Neighboring Loudoun County - which is home to most of the data centers in Northern Virginia - is moving to keep the buildings away from homes and some commercial corridors, in part by making all data center projects subject to the county board’s review instead of allowing them as a “by right” development in certain areas.
It’s not just Northern Virginia. In Georgia, the state legislature recently passed legislation that would place a two-year moratorium on tax incentives allotted to the data center industry.
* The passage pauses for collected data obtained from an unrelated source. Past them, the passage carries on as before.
/-! ## The Datum's operations (R261, R262) -/

/-- The points of present modules whose name hashes so, lowest address first. -/
def State.hashHolders (s : State) (h : Nat) : List Nat :=
  (upto 64).flatMap (fun i => let r := s.dirRec i
    if r.state = 1 then ((r.hashes.filter (fun x => x.1 == h)).map (fun x => i * 524288 + x.2)).mergeSort (fun a b => a ≤ b) else [])

/-- SURVEY_FIND at the Datum. -/
def State.opFind (s : State) (a : Ask) : State :=
  let one (s : State) (h : Nat) : State × List Byte :=
    match (if h = 0 then [] else s.hashHolders h) with
    | [] => (s, leBytes 1 Status.noEntry.code ++ leBytes 3 0 ++ leBytes 4 0)
    | [x] => (s, leBytes 1 0 ++ leBytes 3 0 ++ leBytes 4 x)
    | x :: _ => (s.evS 0xA824 0x0601 [x], leBytes 1 Status.ambiguous.code ++ leBytes 3 0 ++ leBytes 4 x)
  let r := a.items.foldl (fun (acc : State × List (List Byte)) it => let y := one acc.1 (leAt it 0 8); (y.1, acc.2 ++ [y.2])) (s, [])
  r.1.answerItems a r.2

/-- DIRECTORY at the Datum: the records from an index, as many as one answer holds. -/
def State.opDirectory (s : State) (a : Ask) : State :=
  let i := byteAt (a.items.headD []) 0
  if 64 ≤ i then s.refuseAsk a ansRange
  else
    let n := min 45 (64 - i)
    s.answerAsk a 0 n ((upto n).flatMap (fun k => (s.dirRec (i + k)).bytes))

/-- An operation the Datum serves: here, or at the Datum, or refused while none answers. -/
def State.atDatum (s : State) (a : Ask) (f : State → State) : State :=
  if s.isDatum then f s
  else if s.datumNow = 0xFF || a.forwarded then s.refuseAsk a { status := .noDatum }
  else s.forwardWhole a (msgTarget a.msg) s.datumNow

/-- Every configured module that a cluster-wide request addresses. -/
def State.clusterModules (s : State) (op : Nat) : List Nat :=
  (upto 64).filter (fun i => let r := s.dirRec i; r.state != 0 && !(op == 0x11 && r.role == 2))

/-- The one item of a cluster-wide request is of a form that may be sent to every module. -/
def State.clusterOk (s : State) (a : Ask) : Bool :=
  let op := msgOp a.msg
  a.items.length == 1 && (match a.items with
    | [it] => if op = 0x11 then leAt it 6 2 ≤ 8 else op == 0x10 && (match s.element? (eaEntry (leAt it 0 4)) (eaElem (leAt it 0 4)) with
        | some d => d.size ≤ 8 | none => true)
    | _ => false)

/-- A cluster-wide request at the Datum: every present module is asked, itself among them. -/
def State.clusterHere (s : State) (a : Ask) : State :=
  let op := msgOp a.msg
  let l := s.clusterModules op
  let it := a.items.headD []
  let asked := (l.zipIdx).filter (fun x => x.1 == s.modIndex || (s.dirRec x.1).state == 1)
  let blank := l.map (fun i => clusterBlock op i (Status.unreachable.code, 0, 0, []))
  let id := s.leg.nextId
  let f : Forward := { id := id, source := a.src, head := a.msg.take 24, parts := asked.map (fun x => (x.1, [x.2])), items := blank, at_ := s.mer.raw, cluster := true }
  let s := s.newForward f
  let s := s.each (asked.filter (fun x => x.1 != s.modIndex)) (fun s x => s.deliver_ (peerOf x.1) (s.partMsg op 0 x.1 a.level id 1 it))
  match asked.find? (fun x => x.1 == s.modIndex) with
  | none => if f.parts.isEmpty then s.finishForward f else s
  | some x =>
    if op = 0x10 then
      let r := s.readItem (eaEntry (leAt it 0 4)) (eaElem (leAt it 0 4))
      s.fillPart f x.1 [(x.2, clusterBlock op x.1 (r.1.status.code, r.1.detail, r.2.1, r.2.2))]
    else
      let r := s.writeRequest a [wItem it]
      let y := r.2.headD ansOk
      r.1.fillPart f x.1 [(x.2, clusterBlock op x.1 (y.status.code, y.detail, 0, []))]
And in Arizona, Illinois and Arkansas, officials have passed laws to either suspend data center development or further restrict where they can be built.
“We have to make it worth our while,” Deshundra Jefferson (D), chair of Prince William’s county board, said about her board’s vote to increase the computer and peripherals tax rate to $3.70 per $100 of assessed value, noting that it’s comparable to what neighboring localities charge.
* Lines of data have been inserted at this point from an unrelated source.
/-- The words of the status frame (R313): channel states, pair states, speeds, feedback, reset edges, function states,
faults, enables. -/
def State.statusFields (s : State) : List Nat :=
  [ s.saf.frameSeq, packBits ((upto 12).map s.safOn), packBits ((upto 6).map s.inPairOn),
    ofSigned 32 (s.safAxis 0).speed, ofSigned 32 (s.safAxis 1).speed,
    packBits ((upto 4).map (fun p => (s.safPair p).edmOn)), s.saf.edges,
    ((upto 8).map (fun f => (s.safFn f).state * 4 ^ f)).foldl (· + ·) 0,
    packBits ((upto 12).map s.chLatched) + 4096 * packBits ((upto 6).map s.saf.disc.contains)
      + 262144 * axisBits (s.safAxis 0) + 4194304 * axisBits (s.safAxis 1)
      + 67108864 * packBits ((upto 4).map (fun p => pairFault (s.safPair p))),
    packBits ((upto 4).map s.dieEnable) ]

/-- SAFETY_STATUS_FRAME (R313): sent to the triad; the reset edges seen are reported once. -/
def execSafetyStatusFrame (s : State) : Res :=
  whenUp s (fun s =>
    if !s.safActive then s else
    let s := s.send (.safety 0 s.statusFields)
    { s with saf := { s.saf with frameSeq := (s.saf.frameSeq + 1) % 2 ^ 32, edges := 0 } })

/-- A point the triad reads as usable: configured, and neither BAD nor STALE (R326). -/
def State.usable (s : State) (p : Nat) : Bool := s.configured p && decide (qUncertain ≤ qCode (s.record p).quality)

/-- The program's demand on a function: DEM_PT at 1, or not usable (R326). -/
def State.programDemand (s : State) (f : Nat) : Bool :=
  let pt := (s.fnRec f).demPt
  (s.fnRec f).type != 0 && pt != 0xFFFFFFFF &&
    (!s.usable (pt % 524288) || (s.record (pt % 524288)).value % 2 == 1)

/-- The program withdraws its permission: PERMIT_PT at 0, or not usable (R326). -/
def State.withdrawn (s : State) (p : Nat) : Bool :=
  let pt := (s.outRec p).permitPt
  pt != 0xFFFFFFFF && (!s.usable (pt % 524288) || (s.record (pt % 524288)).value % 2 == 0)

/-- SAFETY_CHECK (R314): the triad recomputes the enables and returns a check frame with PERMIT bits and OFF demands. A
triad that commits nothing returns none (R78). -/
def execSafetyCheck (s : State) : Res :=
  whenUp s (fun s =>
    if !s.safActive || s.tri.dead then s else
    let permits := packBits ((upto 4).map (fun p => s.dieEnable p && !s.withdrawn p))
    let offs := packBits ((upto 8).map s.programDemand)
    let s := s.send (.safety 1 [s.saf.checkSeq, permits, offs, packBits ((upto 4).map s.dieEnable)])
    { s with saf := { s.saf with checkSeq := (s.saf.checkSeq + 1) % 2 ^ 32 } })

/-- SAFETY_CHECK_FRAME_RECEIVED (R314, R315, R85): CRC and sequence are checked; two consecutive frames whose enables
differ from the die's raise SAFETY-DIVERGENCE. -/
def execSafetyCheckFrameReceived (frame : CheckFrame) (s : State) : Res :=
  whenUp s (fun s =>
    if !s.safActive then s
    else if !frame.crcOk || frame.seq ≠ s.saf.expectSeq then
      { s with saf := { s.saf with expectSeq := (frame.seq + 1) % 2 ^ 32 } }
    else
      let differ := frame.enables.val != packBits ((upto 4).map s.dieEnable)
      let run := if differ then s.saf.divRun + 1 else 0
      let s : State := { s with saf := { s.saf with
        expectSeq := (frame.seq + 1) % 2 ^ 32, checks := (s.saf.checks + 1) % 2 ^ 32, lastCheck := s.mer.raw, divRun := run,
        diverge := if differ then satInc 32 s.saf.diverge else s.saf.diverge } }
      if decide (2 ≤ run) && !s.saf.divergence then
        let s : State := { s with saf := { s.saf with divergence := true } }
        let s := s.each (upto 4) (fun s p => s.updSafPair p (fun x => { x with permit := false }))
        (s.safPend 3).dieSafe 0x8040 0 []
      else
        let s := s.each (upto 4) (fun s p =>
          s.updSafPair p (fun x => { x with permit := bitOf frame.permit p && !s.saf.divergence }))
        let s := s.each (upto 8) (fun s f => s.updSafFn f (fun x => { x with triadOff := bitOf frame.off f }))
        s.safEval)

/-- SAFETY_CHANNEL_TIMEOUT (R315): no valid check frame for 1.5 ms. -/
def execSafetyChannelTimeout (s : State) : Res :=
  whenUp s (fun s =>
    if !s.safActive || s.saf.channelFault || s.mer.raw < s.saf.lastCheck + ticksUs 1500 then s else
    ({ s with saf := { s.saf with channelFault := true } } : State).dieSafe 0x8041 0 [])

/-- DIE_SELF_TEST_FAULT (R341). -/
def execDieSelfTestFault (s : State) : Res :=
  whenUp s (fun s => ({ s with saf := { s.saf with selfTest := true } } : State).dieSafe 0x8042 0 [])

/-- TEST_PULSE_FRAME (R316, R335): a frame starts at each multiple of 4 ms; the member that drives the sources sends their
pulses. -/
def execTestPulseFrame (s : State) : Res :=
  whenUp s (fun s =>
    if !s.safActive then s else
    let start : MTime := s.now - s.now % 4000000
    if start ≤ s.saf.frameAt then s else
    let s : State := { s with saf := { s.saf with frameAt := start } }
    if s.safHolder then s.send (.safety 2 [i64 start, packBits ((upto 4).map (fun t => !s.saf.sources.contains t))]) else s)

/-- An input channel in use. -/
def State.safUsed (s : State) (n : Nat) : Bool := s.safActive && s.safMode n != 0

/-- SAFETY_INPUT_ON (R317): high for 300 µs. -/
def execSafetyInputOn (ch : Fin 12) (s : State) : Res :=
  whenUp s (fun s =>
    if !s.safUsed ch || (s.safCh ch).on then s else
    let s := s.updSafCh ch (fun c => { c with on := true, raw := true, onAt := s.mer.raw })
    (s.noteDisagree ch).safEval)

/-- PULSE_MISSING (R318): a pulsed channel that is ON stays high through its ignore window in two consecutive frames. -/
def execPulseMissing (ch : Fin 12) (s : State) : Res :=
  whenUp s (fun s =>
    let c := s.safCh ch
    let m := s.safMode ch
    if !s.safUsed ch || m = 0 || 4 < m || !c.on || c.pulseMissing then s else
    let s := s.updSafCh ch (fun c => { c with pulseMissing := true, missRun := 2, missCount := (c.missCount + 1) % 2 ^ 32 })
    ((s.evRep 0x8020 fnSafety [ch]).safPend 1).safEval)

/-- DISCREPANCY (R319): the channels of a pair have disagreed for longer than DISC. -/
def execDiscrepancy (q : Fin 6) (s : State) : Res :=
  whenUp s (fun s =>
    match Table.find s.saf.disagree q with
    | none => s
    | some t =>
      if !s.safActive || s.saf.disc.contains q.val || s.mer.raw < t + ticksMs (s.inRec q).disc then s else
      let s : State := { s with saf := { s.saf with disc := s.saf.disc ++ [q.val] } }
      ((s.evS 0x8021 fnSafety [q]).safPend 1).safEval)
With residents on the county’s western end angry about noise from some data centers and the power lines required to supply them with electricity, Jefferson said, “I don’t feel we’ve been getting our money’s worth.”
The more stringent approaches to an industry that has been a major source of tax revenue for counties and cities come amid concerns about its impacts on the nation’s electric grid, with individual data centers consuming as much as 50 times more electricity than a typical office building, according to the Department of Energy.
In the portion of the grid that covers the Mid-Atlantic and parts of the Midwest, a projected gap in available energy - driven by the industry’s growth and a wave of anticipated fossil-fuel plant closures - prompted grid operators to ask several coal plants to continue operating as part of a $5.2 billion plan that will leave several hundred miles of new power lines in Virginia and three neighboring states.
Such impacts have placed the data center industry under greater scrutiny, even as many communities continue to woo data center companies as a source of economic development.
Virginia’s General Assembly recently launched a study of the industry’s impacts - both positive and negative - after a host of bills seeking to further regulate data centers were introduced during the past two years.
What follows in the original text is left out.